这不是超级有用的，因为我发现有用的数据都在“日志”部分中。因此，这是上面的日志部分： “ 172.17.0.1--- [22/MAR/2022：23：37：56 -0500] \“ get/healthcheck http/1.0 \” 400 26 \“ - \” - \“ \” \“可恰当的健康检查\” \ n \ n \ n \ n \ n “

我想解析它，或者更好，或者拥有Kibana或任何自动解析的东西。我讨厌承认我已经花了几天的时间来解决这个问题，而当它首次解析数据中的数据或之后如何完成该数据时，我就无法弄清楚如何自动解析此问题；就像从此JSON中获取日志数据并解析它，以便它最终成为其自己的JSON。

因此，这里关于如何解析这将是很棒的任何建议。

原文

So I work for a startup and we are using Aptible to host our elastic stack. I'm not sure if that affects anything but figured I'd mention it. I'm the only guy here with any working knowledge of the elastic stack, and it's not very much. So bear with me, please.

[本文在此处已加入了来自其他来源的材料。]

-- ==== Sys2Proof/Laws/State.lean ====
section
/-! SUPPORT. What each update of the state leaves unchanged and what reading it back gives: one lemma per field
per update. -/

set_option Elab.async false

namespace Sys2Proof.Machine

/-! ### The issuing slot and bank -/

@[simp] theorem slot_setSlot (s : State) (x : Slot) : (s.setSlot x).slot = x := by simp [State.setSlot, State.slot]
@[simp] theorem setSlot_setSlot (s : State) (x y : Slot) : (s.setSlot x).setSlot y = s.setSlot y := by
  simp [State.setSlot]
@[simp] theorem modSlot_eq (s : State) (f : Slot → Slot) : s.modSlot f = s.setSlot (f s.slot) := rfl
@[simp] theorem setWait_eq (s : State) (w : Option Wait) : setWait w s = s.setSlot { s.slot with wait := w } := rfl
@[simp] theorem bank_setBank (s : State) (b : Bank) : (s.setBank b).bank = b := by
  simp only [State.setBank, State.bank, slot_setSlot, Slot.setBank, Slot.bank]
  by_cases h : s.slot.priv <;> simp [h]
@[simp] theorem setBank_setBank (s : State) (b c : Bank) : (s.setBank b).setBank c = s.setBank c := by
  simp only [State.setBank, slot_setSlot, setSlot_setSlot, Slot.setBank]
  by_cases h : s.slot.priv <;> simp [h]

@[simp] theorem tid_setSlot (s : State) (x : Slot) : (s.setSlot x).tid = s.tid := rfl
@[simp] theorem cur_setSlot (s : State) (x : Slot) : (s.setSlot x).cur = s.cur := rfl
@[simp] theorem others_setSlot (s : State) (x : Slot) : (s.setSlot x).others = s.others := rfl
@[simp] theorem bays_setSlot (s : State) (x : Slot) : (s.setSlot x).bays = s.bays := rfl
@[simp] theorem dies_setSlot (s : State) (x : Slot) : (s.setSlot x).dies = s.dies := rfl
@[simp] theorem mem_setSlot (s : State) (x : Slot) : (s.setSlot x).mem = s.mem := rfl
@[simp] theorem slotTab_setSlot (s : State) (x : Slot) : (s.setSlot x).slotTab = s.slotTab := rfl
@[simp] theorem circuits_setSlot (s : State) (x : Slot) : (s.setSlot x).circuits = s.circuits := rfl
@[simp] theorem links_setSlot (s : State) (x : Slot) : (s.setSlot x).links = s.links := rfl
@[simp] theorem drains_setSlot (s : State) (x : Slot) : (s.setSlot x).drains = s.drains := rfl
@[simp] theorem flights_setSlot (s : State) (x : Slot) : (s.setSlot x).flights = s.flights := rfl
@[simp] theorem words_setSlot (s : State) (x : Slot) : (s.setSlot x).words = s.words := rfl
@[simp] theorem credits_setSlot (s : State) (x : Slot) : (s.setSlot x).credits = s.credits := rfl
@[simp] theorem streams_setSlot (s : State) (x : Slot) : (s.setSlot x).streams = s.streams := rfl
@[simp] theorem gran_setSlot (s : State) (x : Slot) : (s.setSlot x).gran = s.gran := rfl
@[simp] theorem bins_setSlot (s : State) (x : Slot) : (s.setSlot x).bins = s.bins := rfl
@[simp] theorem bg_setSlot (s : State) (x : Slot) : (s.setSlot x).bg = s.bg := rfl
@[simp] theorem episodes_setSlot (s : State) (x : Slot) : (s.setSlot x).episodes = s.episodes := rfl
@[simp] theorem waves_setSlot (s : State) (x : Slot) : (s.setSlot x).waves = s.waves := rfl
@[simp] theorem launches_setSlot (s : State) (x : Slot) : (s.setSlot x).launches = s.launches := rfl
@[simp] theorem owed_setSlot (s : State) (x : Slot) : (s.setSlot x).owed = s.owed := rfl
@[simp] theorem tenants_setSlot (s : State) (x : Slot) : (s.setSlot x).tenants = s.tenants := rfl
@[simp] theorem queues_setSlot (s : State) (x : Slot) : (s.setSlot x).queues = s.queues := rfl
@[simp] theorem vfs_setSlot (s : State) (x : Slot) : (s.setSlot x).vfs = s.vfs := rfl
@[simp] theorem meters_setSlot (s : State) (x : Slot) : (s.setSlot x).meters = s.meters := rfl
@[simp] theorem snapSeq_setSlot (s : State) (x : Slot) : (s.setSlot x).snapSeq = s.snapSeq := rfl
@[simp] theorem hubCyc_setSlot (s : State) (x : Slot) : (s.setSlot x).hubCyc = s.hubCyc := rfl
@[simp] theorem slice_setSlot (s : State) (x : Slot) : (s.setSlot x).slice = s.slice := rfl
@[simp] theorem ptRoot_setSlot (s : State) (x : Slot) : (s.setSlot x).ptRoot = s.ptRoot := rfl
@[simp] theorem fgen_setSlot (s : State) (x : Slot) : (s.setSlot x).fgen = s.fgen := rfl
@[simp] theorem faults_setSlot (s : State) (x : Slot) : (s.setSlot x).faults = s.faults := rfl
@[simp] theorem heldFaults_setSlot (s : State) (x : Slot) : (s.setSlot x).heldFaults = s.heldFaults := rfl
@[simp] theorem invals_setSlot (s : State) (x : Slot) : (s.setSlot x).invals = s.invals := rfl
@[simp] theorem metr_setSlot (s : State) (x : Slot) : (s.setSlot x).metr = s.metr := rfl
@[simp] theorem subs_setSlot (s : State) (x : Slot) : (s.setSlot x).subs = s.subs := rfl
@[simp] theorem wheels_setSlot (s : State) (x : Slot) : (s.setSlot x).wheels = s.wheels := rfl
@[simp] theorem wheelOn_setSlot (s : State) (x : Slot) : (s.setSlot x).wheelOn = s.wheelOn := rfl
@[simp] theorem flrs_setSlot (s : State) (x : Slot) : (s.setSlot x).flrs = s.flrs := rfl
@[simp] theorem newLids_setSlot (s : State) (x : Slot) : (s.setSlot x).newLids = s.newLids := rfl
@[simp] theorem boot_setSlot (s : State) (x : Slot) : (s.setSlot x).boot = s.boot := rfl
@[simp] theorem meas_setSlot (s : State) (x : Slot) : (s.setSlot x).meas = s.meas := rfl
@[simp] theorem splines_setSlot (s : State) (x : Slot) : (s.setSlot x).splines = s.splines := rfl
@[simp] theorem modNo_setSlot (s : State) (x : Slot) : (s.setSlot x).modNo = s.modNo := rfl
@[simp] theorem identity_setSlot (s : State) (x : Slot) : (s.setSlot x).identity = s.identity := rfl
@[simp] theorem flash_setSlot (s : State) (x : Slot) : (s.setSlot x).flash = s.flash := rfl
@[simp] theorem fuseKey_setSlot (s : State) (x : Slot) : (s.setSlot x).fuseKey = s.fuseKey := rfl
@[simp] theorem fuseSvn_setSlot (s : State) (x : Slot) : (s.setSlot x).fuseSvn = s.fuseSvn := rfl
@[simp] theorem secret_setSlot (s : State) (x : Slot) : (s.setSlot x).secret = s.secret := rfl
@[simp] theorem okStacks_setSlot (s : State) (x : Slot) : (s.setSlot x).okStacks = s.okStacks := rfl
@[simp] theorem okDies_setSlot (s : State) (x : Slot) : (s.setSlot x).okDies = s.okDies := rfl
@[simp] theorem okGran_setSlot (s : State) (x : Slot) : (s.setSlot x).okGran = s.okGran := rfl
@[simp] theorem okSplines_setSlot (s : State) (x : Slot) : (s.setSlot x).okSplines = s.okSplines := rfl
@[simp] theorem keys_setSlot (s : State) (x : Slot) : (s.setSlot x).keys = s.keys := rfl
@[simp] theorem lostMods_setSlot (s : State) (x : Slot) : (s.setSlot x).lostMods = s.lostMods := rfl
@[simp] theorem retireRec_setSlot (s : State) (x : Slot) : (s.setSlot x).retireRec = s.retireRec := rfl
@[simp] theorem conns_setSlot (s : State) (x : Slot) : (s.setSlot x).conns = s.conns := rfl
@[simp] theorem rdmaSeq_setSlot (s : State) (x : Slot) : (s.setSlot x).rdmaSeq = s.rdmaSeq := rfl
@[simp] theorem rdmaAcks_setSlot (s : State) (x : Slot) : (s.setSlot x).rdmaAcks = s.rdmaAcks := rfl
@[simp] theorem badBulk_setSlot (s : State) (x : Slot) : (s.setSlot x).badBulk = s.badBulk := rfl
@[simp] theorem out_setSlot (s : State) (x : Slot) : (s.setSlot x).out = s.out := rfl
@[simp] theorem turns_setSlot (s : State) (x : Slot) : (s.setSlot x).turns = s.turns := rfl
@[simp] theorem acted_setSlot (s : State) (x : Slot) : (s.setSlot x).acted = s.acted := rfl
@[simp] theorem uid_setSlot (s : State) (x : Slot) : (s.setSlot x).uid = s.uid := rfl
@[simp] theorem free_setSlot (s : State) (x : Slot) : (s.setSlot x).free = s.free := rfl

Basically the log data from a postgres db and react app gets sent to the elastic stack. When I go to search through it in kibana, I get results that look like this:

{
  "_index": "logstash-2022.03.23",
  "_type": "_doc",
  "_id": "yboRtX8B3AbBxU682eag",
  "_version": 1,
  "_score": null,
  "_source": {
    "@timestamp": "2022-03-23T04:38:04.706Z",
    "source": "app",
    "layer": "app",
    "container":xxxxxxxxx
    "app": "our-app",
    "host": xxxxxxx,
    "app_id": xxxxxxx,
    "log": "172.17.0.1 - - [22/Mar/2022:23:37:56 -0500] \"GET /healthcheck HTTP/1.0\" 400 26 \"-\" \"Aptible Health Check\"\n",
    "service": "xxxxxxx",
    "type": "json",
    "@version": "3",
    "file": "/tmp/dockerlogs/f76cd328d5710e817702c5b7c15d37797828a1308f8b0e17d039a86813237f73/f76cd328d5710e817702c5b7c15d37797828a1308f8b0e17d039a86813237f73-json.log",
    "offset": 46118576,
    "stream": "stdout",
    "time": "2022-03-23T04:37:56.192544365Z"
  },
  "fields": {
    "@timestamp": [
      "2022-03-23T04:38:04.706Z"
    ],
    "time": [
      "2022-03-23T04:37:56.192Z"
    ]
  },
  "sort": [
    1648010284706
  ]
}

This isn't super helpful, since the data I find useful is all in the "log" section.
So here is the log section from above :
"172.17.0.1 - - [22/Mar/2022:23:37:56 -0500] \"GET /healthcheck HTTP/1.0\" 400 26 \"-\" \"Aptible Health Check\"\n"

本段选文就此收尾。